Et je ne sais pas, vraiment pas à quoi ça sert! Alors, tu vois, je ne te
raconte pas d'histoires!"
Elle soupira, avec tristesse, et Arthur se sentit soudain plus mal que
si elle lui avait crié dessus. "Je te crois, Arthur. Mais c'est ça le
problème. Je t'aime ; je trouve parfois tes objets Moldus sympathiques,
même si tes collections sont... excessives, et j'accepte que tu restes
travailler dans ce petit département sans espoir de promotion, parce que
ça te plait. Mais quand même! Tu as une famille! Tu as épousé une
sorcière, tes enfants sont des sorciers. Reste un peu avec nous...
Regarde-nous de temps en temps!" Une horrible pensée lui traversa
l'esprit. "Et que va dire le ministère!
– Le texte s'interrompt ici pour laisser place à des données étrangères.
/-- What a byte does to the counters: it is one fault of the three, counted once on a parser that is reset, or none. -/
theorem LinkParser.feed_cases (w : Nat) (p : LinkParser) (b : Byte) :
    (p.LengthFault b ∧ ¬ p.CrcFault b ∧ ¬ p.FramingFault b ∧
      p.feed w b = { p with ctrLength := bump w p.ctrLength }.frameReset) ∨
    (¬ p.LengthFault b ∧ p.CrcFault b ∧ ¬ p.FramingFault b ∧
      p.feed w b = { p with ctrCrc := bump w p.ctrCrc }.frameReset) ∨
    (¬ p.LengthFault b ∧ ¬ p.CrcFault b ∧ p.FramingFault b ∧
      p.feed w b = { p with ctrFraming := bump w p.ctrFraming }.frameReset) ∨
    (¬ p.LengthFault b ∧ ¬ p.CrcFault b ∧ ¬ p.FramingFault b ∧ p.SameCounters (p.feed w b)) := by
  by_cases hlength : p.LengthFault b
  · exact .inl ⟨hlength, by simp [hlength.1], by simp [hlength.1], feed_of_lengthFault hlength⟩
  by_cases hcrc : p.CrcFault b
  · exact .inr (.inl ⟨hlength, hcrc, by simp [hcrc.1], feed_of_crcFault hcrc⟩)
  by_cases hframing : p.FramingFault b
  · exact .inr (.inr (.inl ⟨hlength, hcrc, hframing, feed_of_framingFault hframing⟩))
  · exact .inr (.inr (.inr ⟨hlength, hcrc, hframing, feed_sameCounters hlength hcrc hframing⟩))

end

/-- Settles O46: a fault is counted on a parser that is reset; the fourth path moves no counter. -/
theorem feedChangesAtMostOneCounter : Obligations.FeedChangesAtMostOneCounter := by
  unfold Obligations.FeedChangesAtMostOneCounter
  refine fun s b => ⟨_, exec_lpFeed b s, ?_⟩
  simp only [State.succeed_lp, State.withLp_lp]
  rcases s.lp.feed_cases s.par.ctrW b with ⟨⟨hstage, hlong⟩, -, -, hfeed⟩ | ⟨-, ⟨hstage, hcrc⟩, -, hfeed⟩ |
    ⟨-, -, ⟨hstage, hend⟩, hfeed⟩ | ⟨hlength, hcrc, hframing, hkeptF, hkeptL, hkeptC⟩
  · rw [hfeed]
    exact .inl ⟨hstage, hlong, rfl, rfl, rfl, rfl⟩
  · rw [hfeed]
    exact .inr (.inl ⟨hstage, hcrc, rfl, rfl, rfl, rfl⟩)
  · rw [hfeed]
    exact .inr (.inr (.inl ⟨hstage, hend, rfl, rfl, rfl, rfl⟩))
  · refine .inr (.inr (.inr ⟨hlength, hframing, hcrc, hkeptF, hkeptL, hkeptC, fun hhdr0 hver => ?_,
      fun hwait hnoise => ?_⟩))
    · rw [LinkParser.feed_of_foreignVersion hhdr0 hver, LinkParser.frameReset_stage]
    · rw [LinkParser.feed_of_noise hwait hnoise, hwait]

/-- Settles O48: in each of the three stages the byte resets the parser. -/
theorem abortingByteIsConsumed : Obligations.AbortingByteIsConsumed := by
  unfold Obligations.AbortingByteIsConsumed
  refine fun s => ⟨_, exec_lpFeed 0xAA s, ?_⟩
  simp only [State.succeed_lp, State.withLp_lp]
  rintro (hstage | hstage | ⟨hstage, hcrc⟩)
  · rw [LinkParser.feed_of_foreignVersion hstage (by decide), LinkParser.frameReset_stage]
  · exact LinkParser.feed_stage_of_endMark hstage
  · rw [LinkParser.feed_of_crcFault ⟨hstage, hcrc⟩, LinkParser.frameReset_stage]

/-! ## The bound of R213 -/

/-- The unit that a parser holds while it is outside `WAIT`. -/
def LinkParser.outside (p : LinkParser) : Nat := if p.stage = .wait then 0 else 1

theorem LinkParser.outside_le_one (p : LinkParser) : p.outside ≤ 1 := by
  unfold outside
  split <;> decide

theorem LinkParser.outside_of_wait {p : LinkParser} (h : p.stage = .wait) : p.outside = 0 := if_pos h

theorem LinkParser.outside_of_not_wait {p : LinkParser} (h : p.stage ≠ .wait) : p.outside = 1 := if_neg h

/-- How many faults a byte is: at most one. -/
def LinkParser.faults (p : LinkParser) (b : Byte) : Nat :=
  (if p.FramingFault b then 1 else 0) + (if p.LengthFault b then 1 else 0) + (if p.CrcFault b then 1 else 0)

/-- The parser leaves `WAIT` only on START, and emits only on going back to `WAIT` from stage `END`. -/
theorem LinkParser.emitted_add_outside_le (w : Nat) (p : LinkParser) (b : Byte) :
    (p.emitted b).length + (p.feed w b).outside ≤ (if b = Config.startByte then 1 else 0) + p.outside := by
  by_cases hwait : p.stage = .wait
  · rw [emitted_of_stage_ne b (by simp [hwait]), outside_of_wait hwait]
    by_cases hstart : b = Config.startByte
    · rw [if_pos hstart]
      simpa using (p.feed w b).outside_le_one
    · rw [feed_of_noise hwait hstart, outside_of_wait hwait]
      exact Nat.zero_le _
  · rw [outside_of_not_wait hwait]
    rcases p.emitted_cases b with ⟨hstage, -, hone⟩ | hnone
    · rw [hone, outside_of_wait (feed_stage_of_endMark hstage)]
      exact Nat.le_add_left _ _
    · rw [hnone]
      have := (p.feed w b).outside_le_one
      simp only [List.length_nil]
      omega

/-- A byte is no fault, or one fault that resets a parser outside `WAIT` and emits nothing. -/
theorem LinkParser.faults_cases (w : Nat) (p : LinkParser) (b : Byte) :
    p.faults b = 0 ∨ p.faults b = 1 ∧ p.outside = 1 ∧ p.emitted b = [] ∧ (p.feed w b).outside = 0 := by
  rcases p.feed_cases w b with ⟨hlength, hcrc, hframing, hfeed⟩ | ⟨hlength, hcrc, hframing, hfeed⟩ |
    ⟨hlength, hcrc, hframing, hfeed⟩ | ⟨hlength, hcrc, hframing, -⟩
  · exact .inr ⟨by rw [faults, if_pos hlength, if_neg hcrc, if_neg hframing], outside_of_not_wait (by simp [hlength.1]),
      emitted_of_stage_ne b (by simp [hlength.1]), outside_of_wait (by rw [hfeed, frameReset_stage])⟩
  · exact .inr ⟨by rw [faults, if_neg hlength, if_pos hcrc, if_neg hframing], outside_of_not_wait (by simp [hcrc.1]),
      emitted_of_stage_ne b (by simp [hcrc.1]), outside_of_wait (by rw [hfeed, frameReset_stage])⟩
  · exact .inr ⟨by rw [faults, if_neg hlength, if_neg hcrc, if_pos hframing],
      outside_of_not_wait (by simp [hframing.1]), if_neg fun hend => hframing.2 hend.2,
      outside_of_wait (feed_stage_of_endMark hframing.1)⟩
  · exact .inl (by rw [faults, if_neg hframing, if_neg hlength, if_neg hcrc])

/-- A fault spends the unit that the parser holds; any other byte is in `LinkParser.emitted_add_outside_le`. -/
theorem LinkParser.emitted_add_faults_add_outside_le (w : Nat) (p : LinkParser) (b : Byte) :
    (p.emitted b).length + p.faults b + (p.feed w b).outside ≤
      (if b = Config.startByte then 1 else 0) + p.outside := by
  rcases p.faults_cases w b with hnone | ⟨hone, houtside, hsilent, hreset⟩
  · rw [hnone]
    exact p.emitted_add_outside_le w b
  · rw [hone, houtside, hsilent, hreset]
    exact Nat.le_add_left _ _

/-- Each fault is the increment of its own counter. -/
theorem LinkParser.feed_counters (w : Nat) (p : LinkParser) (b : Byte) :
    (p.feed w b).ctrLength = (if p.LengthFault b then bump w p.ctrLength else p.ctrLength) ∧
    (p.feed w b).ctrCrc = (if p.CrcFault b then bump w p.ctrCrc else p.ctrCrc) ∧
    (p.feed w b).ctrFraming = (if p.FramingFault b then bump w p.ctrFraming else p.ctrFraming) := by
  rcases p.feed_cases w b with ⟨hlength, hcrc, hframing, hfeed⟩ | ⟨hlength, hcrc, hframing, hfeed⟩ |
    ⟨hlength, hcrc, hframing, hfeed⟩ | ⟨hlength, hcrc, hframing, hkeptF, hkeptL, hkeptC⟩
  · rw [hfeed, if_pos hlength, if_neg hcrc, if_neg hframing]
    exact ⟨rfl, rfl, rfl⟩
  · rw [hfeed, if_neg hlength, if_pos hcrc, if_neg hframing]
    exact ⟨rfl, rfl, rfl⟩
  · rw [hfeed, if_neg hlength, if_neg hcrc, if_pos hframing]
    exact ⟨rfl, rfl, rfl⟩
  · rw [if_neg hlength, if_neg hcrc, if_neg hframing]
    exact ⟨hkeptL, hkeptC, hkeptF⟩

/-- Settles O60: the bound of one byte, and the faults that each counter counts. -/
theorem eachStartPaysForOneFrameOrFault : Obligations.EachStartPaysForOneFrameOrFault := by
  unfold Obligations.EachStartPaysForOneFrameOrFault
  refine fun s b => ⟨_, _, exec_lpFeed b s, rfl, ?_⟩
  have hbound := s.lp.emitted_add_faults_add_outside_le s.par.ctrW b
  obtain ⟨hlength, hcrc, hframing⟩ := s.lp.feed_counters s.par.ctrW b
  simp only [LinkParser.faults, ← Nat.add_assoc] at hbound
  have hone (c : Prop) [Decidable c] : c ↔ (if c then 1 else 0) = 1 := one_ne_zero.ite_eq_left_iff.symm
  exact ⟨hbound, hlength.trans (if_congr (hone _) rfl rfl), hcrc.trans (if_congr (hone _) rfl rfl),
    hframing.trans (if_congr (hone _) rfl rfl)⟩

/-- The three counters together. -/
def LinkParser.counted (p : LinkParser) : Nat := p.ctrFraming + p.ctrLength + p.ctrCrc

theorem bump_le (w n : Nat) : bump w n ≤ n + 1 := Nat.mod_le _ _

theorem ite_bump_le (w n : Nat) (c : Prop) [Decidable c] :
    (if c then bump w n else n) ≤ n + (if c then 1 else 0) := by
  split
  · exact bump_le w n
  · exact Nat.le_add_right n 0

/-- The counters grow by no more than the faults; by less where one wraps. -/
theorem LinkParser.feed_counted_le (w : Nat) (p : LinkParser) (b : Byte) :
    (p.feed w b).counted ≤ p.counted + p.faults b := by
  obtain ⟨hlength, hcrc, hframing⟩ := p.feed_counters w b
  have hlengthLe := ite_bump_le w p.ctrLength (p.LengthFault b)
  have hcrcLe := ite_bump_le w p.ctrCrc (p.CrcFault b)
  have hframingLe := ite_bump_le w p.ctrFraming (p.FramingFault b)
  rw [← hlength] at hlengthLe
  rw [← hcrc] at hcrcLe
  rw [← hframing] at hframingLe
  simp only [counted, faults]
  omega

/-- Over a batch: what is emitted and counted, and the unit still held, is paid for by the START values fed. -/
theorem LinkParser.emittedAll_add_counted_le (w : Nat) (p : LinkParser) (bytes : List Byte) :
    (p.emittedAll w bytes).length + (p.feedAll w bytes).counted + (p.feedAll w bytes).outside ≤
      bytes.count Config.startByte + p.counted + p.outside := by
  induction bytes generalizing p with
  | nil => simp [emittedAll, feedAll]
  | cons b bytes ih =>
    have htail := ih (p.feed w b)
    have hhead := p.emitted_add_faults_add_outside_le w b
    have hcounted := p.feed_counted_le w b
    simp only [emittedAll, feedAll, List.length_append, List.count_cons, beq_iff_eq]
    omega

/-- Settles O57: the cleared parser holds no unit and has counted nothing. -/
theorem framesAndFaultsBoundedByStarts : Obligations.FramesAndFaultsBoundedByStarts := by
  unfold Obligations.FramesAndFaultsBoundedByStarts
  refine fun s bytes => ⟨_, _, _, _, _, exec_lfDec bytes s, rfl, ?_⟩
  have hbound := s.lp.clear.emittedAll_add_counted_le s.par.ctrW bytes
  have hcounted : s.lp.clear.counted = 0 := rfl
  rw [hcounted, LinkParser.outside_of_wait s.lp.clear_stage, LinkParser.counted] at hbound
  change _ ≤ bytes.count Config.startByte
  omega

/-! ## Noise, stray START, corrupted frames -/

/-- Bytes other than START are dropped in `WAIT` (R193). -/
theorem LinkParser.feedAll_noise (w : Nat) {p : LinkParser} {noise : List Byte} (hwait : p.stage = .wait)
    (hnoise : Config.startByte ∉ noise) : p.feedAll w noise = p ∧ p.emittedAll w noise = [] := by
  induction noise with
  | nil => exact ⟨rfl, rfl⟩
  | cons b noise ih =>
    obtain ⟨hfirst, hrest⟩ := not_or.mp (mt List.mem_cons.mpr hnoise)
    obtain ⟨hfed, hemitted⟩ := ih hrest
    rw [feedAll, emittedAll, feed_of_noise hwait (Ne.symm hfirst), emitted_of_stage_ne b (by simp [hwait])]
    exact ⟨hfed, hemitted⟩

/-- A second START is a foreign version: both are consumed, and without a further START the rest is noise (R201). -/
theorem LinkParser.feedAll_strayStart (w : Nat) {p : LinkParser} {rest : List Byte} (hwait : p.stage = .wait)
    (hrest : Config.startByte ∉ rest) :
    p.feedAll w (Config.startByte :: Config.startByte :: rest) = { p with stage := .hdr0 }.frameReset ∧
      p.emittedAll w (Config.startByte :: Config.startByte :: rest) = [] := by
  have hfirst : p.feed w Config.startByte = { p with stage := .hdr0 } := by
    rw [feed, hwait]
    rfl
  have hsecond : { p with stage := .hdr0 }.feed w Config.startByte = { p with stage := .hdr0 }.frameReset :=
    feed_of_foreignVersion rfl (by decide)
  obtain ⟨hfed, hemitted⟩ := feedAll_noise w (p := { p with stage := .hdr0 }.frameReset) rfl hrest
  have hsilent : p.emitted Config.startByte = [] := emitted_of_stage_ne _ (by simp [hwait])
  rw [feedAll, feedAll, emittedAll, emittedAll, hsilent, hfirst, hsecond, hfed, hemitted]
  exact ⟨rfl, rfl⟩

/-- Settles O49: the two START bytes cancel, and the rest of the frame is noise. -/
theorem strayStartLosesTheFrame : Obligations.StrayStartLosesTheFrame := by
  unfold Obligations.StrayStartLosesTheFrame
  intro s type seq payload hwait _ hnoStart
  obtain ⟨hfed, hemitted⟩ := LinkParser.feedAll_strayStart s.par.ctrW hwait hnoStart
  have hbytes : 0xAA :: linkFrameBytes type seq payload =
      Config.startByte :: Config.startByte :: (linkFrameBytes type seq payload).drop 1 := rfl
  refine ⟨_, exec_lpFeedn _ s, ?_⟩
  rw [hbytes, feedLink_emits, feedLink_lp, hfed, hemitted, List.append_nil]
  exact ⟨rfl, rfl, rfl, rfl, rfl⟩

/-- A false START, a header for five bytes, and five bytes that are taken as its payload (R211). -/
theorem LinkParser.feedAll_swallowed (w : Nat) {p : LinkParser} (hwait : p.stage = .wait) {swallowed : List Byte}
    (hlen : swallowed.length = 5) :
    (p.feedAll w ([0xAA, 0x01, 0x00, 0x00, 0x05] ++ swallowed)).stage = .checksum ∧
      (p.feedAll w ([0xAA, 0x01, 0x00, 0x00, 0x05] ++ swallowed)).len = 0x05 ∧
      (p.feedAll w ([0xAA, 0x01, 0x00, 0x00, 0x05] ++ swallowed)).buf.toList.take 5 = swallowed := by
  have hsplit : [0xAA, 0x01, 0x00, 0x00, 0x05] ++ swallowed =
      Config.startByte :: linkFrameBody 0x00 0x00 swallowed := by
    rw [linkFrameBody, hlen]
    rfl
  obtain ⟨buf, hstored, hfed, -⟩ := feedAll_linkFrameBody w 0x00 0x00 (payload := swallowed) hwait (by omega)
  rw [hsplit, hfed, hlen]
  exact ⟨rfl, rfl, hlen ▸ hstored⟩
Tu n'as pas utilisé la magie
devant des Moldus, au moins?"
"Non. J'étais dans la pièce à côté." Elle soupira, de soulagement et
d'exaspération mêlés.
Arthur se sentit coupable, d'autant plus qu'il s'était attendu à une
scène beaucoup plus explosive. Il bafouilla "Désolé, Molly. Je ne le ferai
plus." Puis il tortilla ses pouces, ne sachant que dire.
Elle eut un pâle sourire. "Bah, ce n'est rien. Je me suis énervée.
Heureusement que les enfants dorment. Mais dis-moi où tu vas, la prochaine
fois." Elle fronça à nouveau les sourcils. "Tout de même, qu'est-ce qu'il
a, ce canard? Qu'est-ce que tu lui trouves de si extraordinaire?"
Arthur ne put répondre que d'un énergique "Euh..." alors que Molly
levait le canard à la hauteur de ses yeux, tout près de son visage. "Non,
vraiment... quelconque..." murmura-t-elle, d'un ton de plaisanterie
maintenant. "Oh, si, il y a quelque chose qui pourrait t'intéresser,
ici."
"Où ça?" demanda Arthur avec une grande curiosité, approchant son
visage du point en question pour le regarder. Molly, à ce moment, écarta
fourbement le canard en plastique et embrassa Arthur, en signe de
paix.
"Je crois que je commence en effet à comprendre l'intérêt." dit-elle
avec un sourire plein de malice. "C'est pour que les maris se souviennent
plus souvent d'embrasser leurs femmes."
"Je ne pense pas que ce soit comme ça que l'utilisent les Moldus." fit
remarquer Arthur inébranlablement franc.
"Eh bien ils ont tort." répondit Molly fermement. "Aucun sens de ce qui
est bon et important dans la vie.
Arthur sourit. Elle n'avait pas tout à fait tort.